The assay was used to prioritize samples from a blind response exercise. The assay was shown to have an accuracy of 96%, evaluating 67 of the 70 samples as expected. There were 42 known hits of high priority (▲) in the sample set; the 42 hits were confirmed plus three false-positives (x) and no false-negatives, giving a high confirmation rate of 93%. All other samples (♦) are distributed around the mean. The mean (solid line), three standard deviations of the mean (dashed line), and one standard deviation of the mean (dotted line) were the parameters established from the individual serum convenience set.
The described high-throughput prioritization method was developed for use with a validated confirmatory method detecting organophosphate exposure by immunomagnetic separation HPLC-MS/MS. Although all potential exposure samples received would be analyzed with equal care using a validated confirmatory method, sample profiles with suspected organophosphate exposure would be queued for analysis first. A prioritization assay accuracy of 96% and confirmation rate of 93% illustrates the confidence with which this approach can be used. Prioritizing potential exposure samples therefore increases the value of the validated method’s time-to-first-result and will be important in organizing sample analyses in the case of a large-scale exposure event.
Footnotes
Acknowledgements
The authors would like to thank Ms. Chariety Sapp of the CDC’s Incident Response Laboratory (IRL) for dispensing convenience set serum samples prior to analysis.
Disclaimer
The findings and conclusions in this article are those of the authors and do not necessarily represent the views of the Centers for Disease Control and Prevention. Use of trade names is for identification only and does not imply endorsement by the Centers for Disease Control and Prevention, the Public Health Service, or the US Department of Health and Human Services.

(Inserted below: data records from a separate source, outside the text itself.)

-- ==== Sys2Proof/Tests/Slice0.lean ====
section
/-! SUPPORT. The model's own tests. Expected results come from spec/95_test_vectors.md (the row is named) or are written out
by hand from the rules; none was read off the model. The last part holds a witness for the hypotheses of every statement. -/

namespace Sys2Proof.Tests

open Sys2Proof.Machine

/-! ## Helpers -/

/-- The MEM_SIZE of most vectors. -/
def size100 : Config.MemSize := ⟨0x100, by decide, by decide⟩

/-- The MEM_SIZE of the load and store vectors. -/
def size200 : Config.MemSize := ⟨0x200, by decide, by decide⟩

/-- The MEM_SIZE of the branch vectors. -/
def size400 : Config.MemSize := ⟨0x400, by decide, by decide⟩

/-- A small machine. -/
def machine (size : Config.MemSize) (pc : Word) (regs : List (Reg × Word)) (mem : Memory) : State :=
  regs.foldl (fun s p => s.writeReg p.1 p.2) { State.reset with memSize := size, pc := pc, mem := mem }

/-- The next state, if there is one. -/
def nextOf : Host.Outcome State Fault Refusal → Option State
  | .next t => some t
  | .fault _ => none
  | .refused _ => none

/-- One step on a word placed at the pc. -/
def stepOn (w : Nat) (s : State) : Option State := nextOf (step (s.withFetchWord 32 w))

/-- One execution. -/
def execOn (i : Instr) (s : State) : Option State := nextOf (exec i s)

/-! ## Ill-formed terms are refused -/

theorem test_sll_shamt_32_is_ill_formed : (Instr.sll 10 8 32).wellFormed = false := by decide
theorem test_srl_shamt_32_is_ill_formed : (Instr.srl 10 8 32).wellFormed = false := by decide
theorem test_sll_shamt_31_is_well_formed : (Instr.sll 10 8 31).wellFormed = true := by decide

/-! ## Decoding: words written out from R81 to R87, fields as op, rs, rt, rd, shamt, funct or op, rs, rt, imm -/

theorem test_decode_add : decodeWord (0b000000#6 ++ 8#5 ++ 9#5 ++ 10#5 ++ 0#5 ++ 0b100000#6) = .ok (.add 10 8 9) := by decide
theorem test_decode_sub : decodeWord (0b000000#6 ++ 8#5 ++ 9#5 ++ 10#5 ++ 0#5 ++ 0b100010#6) = .ok (.sub 10 8 9) := by decide
theorem test_decode_and : decodeWord (0b000000#6 ++ 8#5 ++ 9#5 ++ 10#5 ++ 0#5 ++ 0b100100#6) = .ok (.and 10 8 9) := by decide
theorem test_decode_or : decodeWord (0b000000#6 ++ 8#5 ++ 9#5 ++ 10#5 ++ 0#5 ++ 0b100101#6) = .ok (.or 10 8 9) := by decide
theorem test_decode_nor : decodeWord (0b000000#6 ++ 8#5 ++ 9#5 ++ 10#5 ++ 0#5 ++ 0b100111#6) = .ok (.nor 10 8 9) := by decide
theorem test_decode_slt : decodeWord (0b000000#6 ++ 8#5 ++ 9#5 ++ 10#5 ++ 0#5 ++ 0b101010#6) = .ok (.slt 10 8 9) := by decide
theorem test_decode_mul : decodeWord (0b000000#6 ++ 8#5 ++ 9#5 ++ 10#5 ++ 0#5 ++ 0b011000#6) = .ok (.mul 10 8 9) := by decide
theorem test_decode_sll : decodeWord (0b000000#6 ++ 0#5 ++ 8#5 ++ 10#5 ++ 31#5 ++ 0b000000#6) = .ok (.sll 10 8 31) := by decide
theorem test_decode_srl : decodeWord (0b000000#6 ++ 0#5 ++ 8#5 ++ 10#5 ++ 4#5 ++ 0b000010#6) = .ok (.srl 10 8 4) := by decide
theorem test_decode_jr : decodeWord (0b000000#6 ++ 31#5 ++ 0#5 ++ 0#5 ++ 0#5 ++ 0b001000#6) = .ok (.jr 31) := by decide
theorem test_decode_syscall : decodeWord (0b000000#6 ++ 0#5 ++ 0#5 ++ 0#5 ++ 0#5 ++ 0b001100#6) = .ok .syscall := by decide
theorem test_decode_addi : decodeWord (0b001000#6 ++ 8#5 ++ 10#5 ++ 0xFFFE#16) = .ok (.addi 10 8 0xFFFE#16) := by decide
theorem test_decode_slti : decodeWord (0b001010#6 ++ 8#5 ++ 10#5 ++ 0xFFFE#16) = .ok (.slti 10 8 0xFFFE#16) := by decide
theorem test_decode_andi : decodeWord (0b001100#6 ++ 8#5 ++ 10#5 ++ 0xFFFE#16) = .ok (.andi 10 8 0xFFFE#16) := by decide
theorem test_decode_ori : decodeWord (0b001101#6 ++ 8#5 ++ 10#5 ++ 0xFFFE#16) = .ok (.ori 10 8 0xFFFE#16) := by decide
theorem test_decode_beq : decodeWord (0b000100#6 ++ 8#5 ++ 9#5 ++ 0x0003#16) = .ok (.beq 8 9 0x0003#16) := by decide
theorem test_decode_bne : decodeWord (0b000101#6 ++ 8#5 ++ 9#5 ++ 0x0003#16) = .ok (.bne 8 9 0x0003#16) := by decide
theorem test_decode_blt : decodeWord (0b010100#6 ++ 8#5 ++ 9#5 ++ 0x0003#16) = .ok (.blt 8 9 0x0003#16) := by decide
theorem test_decode_bge : decodeWord (0b010101#6 ++ 8#5 ++ 9#5 ++ 0x0003#16) = .ok (.bge 8 9 0x0003#16) := by decide
theorem test_decode_lw : decodeWord (0b100011#6 ++ 8#5 ++ 10#5 ++ 0x0004#16) = .ok (.lw 10 8 0x0004#16) := by decide
theorem test_decode_lbu : decodeWord (0b100100#6 ++ 8#5 ++ 10#5 ++ 0x0004#16) = .ok (.lbu 10 8 0x0004#16) := by decide
theorem test_decode_sw : decodeWord (0b101011#6 ++ 8#5 ++ 9#5 ++ 0x0004#16) = .ok (.sw 9 8 0x0004#16) := by decide
theorem test_decode_sb : decodeWord (0b101000#6 ++ 8#5 ++ 9#5 ++ 0x0004#16) = .ok (.sb 9 8 0x0004#16) := by decide
theorem test_decode_j : decodeWord (0b000010#6 ++ 0x2000040#26) = .ok (.j 0x2000040#26) := by decide
theorem test_decode_jal : decodeWord (0b000011#6 ++ 0x2000040#26) = .ok (.jal 0x2000040#26) := by decide

/-- Vectors C1 and C2: an unknown opcode and an unknown function are rejected by name. -/
theorem test_decode_rejects :
    decodeWord 0xFC000000#32 = .error (.unknownOpcode 0x3F#6) ∧
    decodeWord 0x01095001#32 = .error (.unknownFunct 0x01#6) ∧ decode [0x00#8, 0x00#8, 0x00#8] = .error .truncated := by
  decide

/-- Vector C3 and S17: unused fields are ignored. -/
theorem test_decode_ignores_unused_fields :
    decodeWord 0x01095060#32 = .ok (.add 10 8 9) ∧ decodeWord 0x03FFFFCC#32 = .ok .syscall := by decide

/-- Words of program P3 and of the worked examples, from their instructions. -/
theorem test_encode_words :
    encode (.add 10 8 9) = 0x01095020#32 ∧ encode (.sll 10 8 4) = 0x00085100#32 ∧
    encode (.addi 10 8 0xFFFF#16) = 0x210AFFFF#32 ∧ encode (.blt 9 11 0xFFFC#16) = 0x512BFFFC#32 ∧
    encode (.sw 8 13 0x0000#16) = 0xADA80000#32 ∧ encode (.jal 0x0000018#26) = 0x0C000018#32 ∧
    encode .syscall = 0x0000000C#32 := by decide

/-- The first word's bytes as the table numbers them, and an opcode the table lacks. -/
theorem test_decodeTableWord :
    decodeTableWord 32 0x8D0A0004 = some (.lw 10 8 0x0004#16) ∧ decodeTableWord 32 0xFC000000 = none := by decide

/-- No two rows of the opcode table select one word: they differ in a bit that both fix. -/
theorem test_rows_do_not_overlap :
    opcodeTable.Pairwise (fun r q => r.pattern &&& q.mask ≠ q.pattern &&& r.mask) := by decide

theorem test_table_has_25_rows : opcodeTable.length = 25 := by decide

/-! ## ALU (95, section 2.1) -/

theorem test_A1_add_wraps :
    (stepOn 0x01095020 (machine size100 0#32 [(8, 0x7FFFFFFF#32), (9, 1#32)] [])).map
      (fun t => (t.readReg 10, t.pc, t.run, t.diags)) = some (0x80000000#32, 4#32, .running, []) := by decide
theorem test_A3_sub_wraps :
    (stepOn 0x01095022 (machine size100 0#32 [(8, 0x80000000#32), (9, 1#32)] [])).map (fun t => t.readReg 10) =
      some 0x7FFFFFFF#32 := by decide
theorem test_A5_and :
    (stepOn 0x01095024 (machine size100 0#32 [(8, 0xF0F0F0F0#32), (9, 0xFF00FF00#32)] [])).map (fun t => t.readReg 10) =
      some 0xF000F000#32 := by decide
theorem test_A6_or :
    (stepOn 0x01095025 (machine size100 0#32 [(8, 0xF0F0F0F0#32), (9, 0x0F0F0000#32)] [])).map (fun t => t.readReg 10) =
      some 0xFFFFF0F0#32 := by decide
theorem test_A7_nor :
    (stepOn 0x01095027 (machine size100 0#32 [] [])).map (fun t => t.readReg 10) = some 0xFFFFFFFF#32 := by decide
theorem test_A8_slt_signed :
    (stepOn 0x0109502A (machine size100 0#32 [(8, 0xFFFFFFFF#32), (9, 1#32)] [])).map (fun t => t.readReg 10) =
      some 1#32 := by decide
theorem test_A9_slt_not_less :
    (stepOn 0x0109502A (machine size100 0#32 [(8, 1#32), (9, 0xFFFFFFFF#32), (10, 7#32)] [])).map
      (fun t => t.readReg 10) = some 0#32 := by decide
theorem test_A13_mul_least :
    (stepOn 0x01095018 (machine size100 0#32 [(8, 0x80000000#32), (9, 0xFFFFFFFF#32)] [])).map (fun t => t.readReg 10) =
      some 0x80000000#32 := by decide
theorem test_A14_mul :
    (stepOn 0x01095018 (machine size100 0#32 [(8, 7#32), (9, 0xFFFFFFFA#32)] [])).map (fun t => t.readReg 10) =
      some 0xFFFFFFD6#32 := by decide
theorem test_A15_sll :
    (stepOn 0x00085100 (machine size100 0#32 [(8, 0x80000001#32)] [])).map (fun t => t.readReg 10) =
      some 0x00000010#32 := by decide
theorem test_A16_sll_31 :
    (stepOn 0x000857C0 (machine size100 0#32 [(8, 3#32)] [])).map (fun t => t.readReg 10) = some 0x80000000#32 := by decide
theorem test_A17_srl_logical :
    (stepOn 0x00085102 (machine size100 0#32 [(8, 0x80000000#32)] [])).map (fun t => t.readReg 10) =
      some 0x08000000#32 := by decide
theorem test_A21_addi_sign_extends :
    (stepOn 0x210A8000 (machine size100 0#32 [] [])).map (fun t => t.readReg 10) = some 0xFFFF8000#32 := by decide
theorem test_addi_to_zero_is_discarded :
    (stepOn 0x20000005 (machine size100 0#32 [] [])).map (fun t => (t.readReg 0, t.pc)) = some (0#32, 4#32) := by decide
theorem test_A22_slti_signed :
    (stepOn 0x290AFFFF (machine size100 0#32 [(8, 0xFFFFFFFE#32)] [])).map (fun t => t.readReg 10) = some 1#32 := by decide
theorem test_A24_andi_zero_extends :
    (stepOn 0x310AFFFF (machine size100 0#32 [(8, 0xFFFFFFFF#32)] [])).map (fun t => t.readReg 10) =
      some 0x0000FFFF#32 := by decide
theorem test_A25_ori_zero_extends :
    (stepOn 0x350A8000 (machine size100 0#32 [(8, 0x12340000#32)] [])).map (fun t => t.readReg 10) =
      some 0x12348000#32 := by decide

/-! ## Branches and jumps (95, section 2.2) -/

theorem test_B1_beq_taken :
    (stepOn 0x11090003 (machine size400 0x100#32 [(8, 5#32), (9, 5#32)] [])).map (·.pc) = some 0x110#32 := by decide
theorem test_B2_beq_not_taken :
    (stepOn 0x11090003 (machine size400 0x100#32 [(8, 5#32), (9, 6#32)] [])).map (·.pc) = some 0x104#32 := by decide
theorem test_B3_bne_backward :
    (stepOn 0x1509FFFE (machine size400 0x100#32 [(8, 5#32), (9, 6#32)] [])).map (·.pc) = some 0x0FC#32 := by decide
theorem test_B6_blt_not_taken :
    (stepOn 0x51090003 (machine size400 0x100#32 [(8, 2#32), (9, 1#32)] [])).map (·.pc) = some 0x104#32 := by decide
theorem test_B7_blt_signed :
    (stepOn 0x51090003 (machine size400 0x100#32 [(8, 0xFFFFFFFF#32)] [])).map (·.pc) = some 0x110#32 := by decide
theorem test_B8_bge_signed :
    (stepOn 0x55090005 (machine size400 0x100#32 [(8, 0x80000000#32)] [])).map (·.pc) = some 0x104#32 := by decide
theorem test_B9_bge_equal_to_itself :
    (stepOn 0x5509FFFF (machine size400 0x100#32 [(8, 0xFFFFFFFF#32), (9, 0xFFFFFFFF#32)] [])).map (·.pc) =
      some 0x100#32 := by decide
theorem test_B11_j_unshifted :
    (stepOn 0x08000040 (machine size400 0x100#32 [] [])).map (·.pc) = some 0x040#32 := by decide
theorem test_B16_jal_largest_target :
    (stepOn 0x0FFFFFFC (machine size400 0x100#32 [] [])).map (fun t => (t.pc, t.readReg 31)) =
      some (0x03FFFFFC#32, 0x108#32) := by decide
theorem test_B14_jr_misaligned :
    (stepOn 0x01000008 (machine size400 0x100#32 [(8, 0x42#32)] [])).map (·.pc) = some 0x042#32 := by decide

/-! ## Loads and stores (95, section 2.3) -/

/-- The memory of the vectors: 0x12345678 little-endian at 0x100. -/
def word100 : Memory := [(0x100, 0x78#8), (0x101, 0x56#8), (0x102, 0x34#8), (0x103, 0x12#8)]

theorem test_M2_lw_negative_displacement :
    (stepOn 0x8D0AFFFC (machine size200 0#32 [(8, 0x104#32)] word100)).map (fun t => t.readReg 10) =
      some 0x12345678#32 := by decide
theorem test_M5_lw_straddles_the_ceiling :
    (stepOn 0x8D0A0000 (machine size200 0#32 [(8, 0x1FE#32), (10, 5#32)] word100)).map
      (fun t => (t.readReg 10, t.diags, t.pc, t.run)) =
      some (0#32, [.readOutOfRange 0x1FE#32], 4#32, .running) := by decide
theorem test_M3_lbu :
    (stepOn 0x910A0003 (machine size200 0#32 [(8, 0x100#32)] word100)).map (fun t => t.readReg 10) = some 0x12#32 := by
  decide
theorem test_M4_lbu_last_byte_zero_extends :
    (stepOn 0x910A0000 (machine size200 0#32 [(8, 0x1FF#32)] [(0x1FF, 0x9A#8)])).map (fun t => t.readReg 10) =
      some 0x9A#32 := by decide
theorem test_M6_sw_little_endian :
    (stepOn 0xAD090000 (machine size200 0#32 [(8, 0x100#32), (9, 0xAABBCCDD#32)] word100)).map
      (fun t => [0x100, 0x101, 0x102, 0x103].map t.mem.read) = some [0xDD#8, 0xCC#8, 0xBB#8, 0xAA#8] := by decide
theorem test_M8_sw_aborts :
    (stepOn 0xAD090000 (machine size200 0#32 [(8, 0x1FD#32), (9, 1#32)] word100)).map
      (fun t => (t.run, t.pc, t.mem.read 0x1FD)) = some (.aborted (.writeOutOfRange 0x1FD#32), 0#32, 0#8) := by decide
theorem test_M7_sb_low_byte :
    (stepOn 0xA1090001 (machine size200 0#32 [(8, 0x100#32), (9, 0xAABBCCDD#32)] word100)).map
      (fun t => [0x100, 0x101, 0x102, 0x103].map t.mem.read) = some [0x78#8, 0xDD#8, 0x34#8, 0x12#8] := by decide
theorem test_M9_sb_wraps_to_the_top :
    (stepOn 0xA009FFFF (machine size200 0#32 [] [])).map (fun t => (t.run, t.pc)) =
      some (.aborted (.writeOutOfRange 0xFFFFFFFF#32), 0#32) := by decide

/-- Writing the unlisted value removes the entry: equal memories are equal data. -/
theorem test_write_is_canonical : Memory.write (Memory.write [] 5 0x07#8) 5 0x00#8 = [] := by decide

/-! ## Syscalls (95, section 2.4) -/

/-- A machine about to run a `syscall` at 0x0C. -/
def atSyscall (regs : List (Reg × Word)) (mem : Memory) (input : List HostAnswer) : State :=
  { machine size100 0x0C#32 regs mem with input := input }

Declaration of Conflicting Interests
The authors declared no potential conflicts of interest with respect to the research, authorship, and/or publication of this article.
Funding
The authors disclosed receipt of the following financial support for the research, authorship, and/or publication of this article: This work was supported by Defense Threat Reduction Agency contract CDC IAA: OT12-010.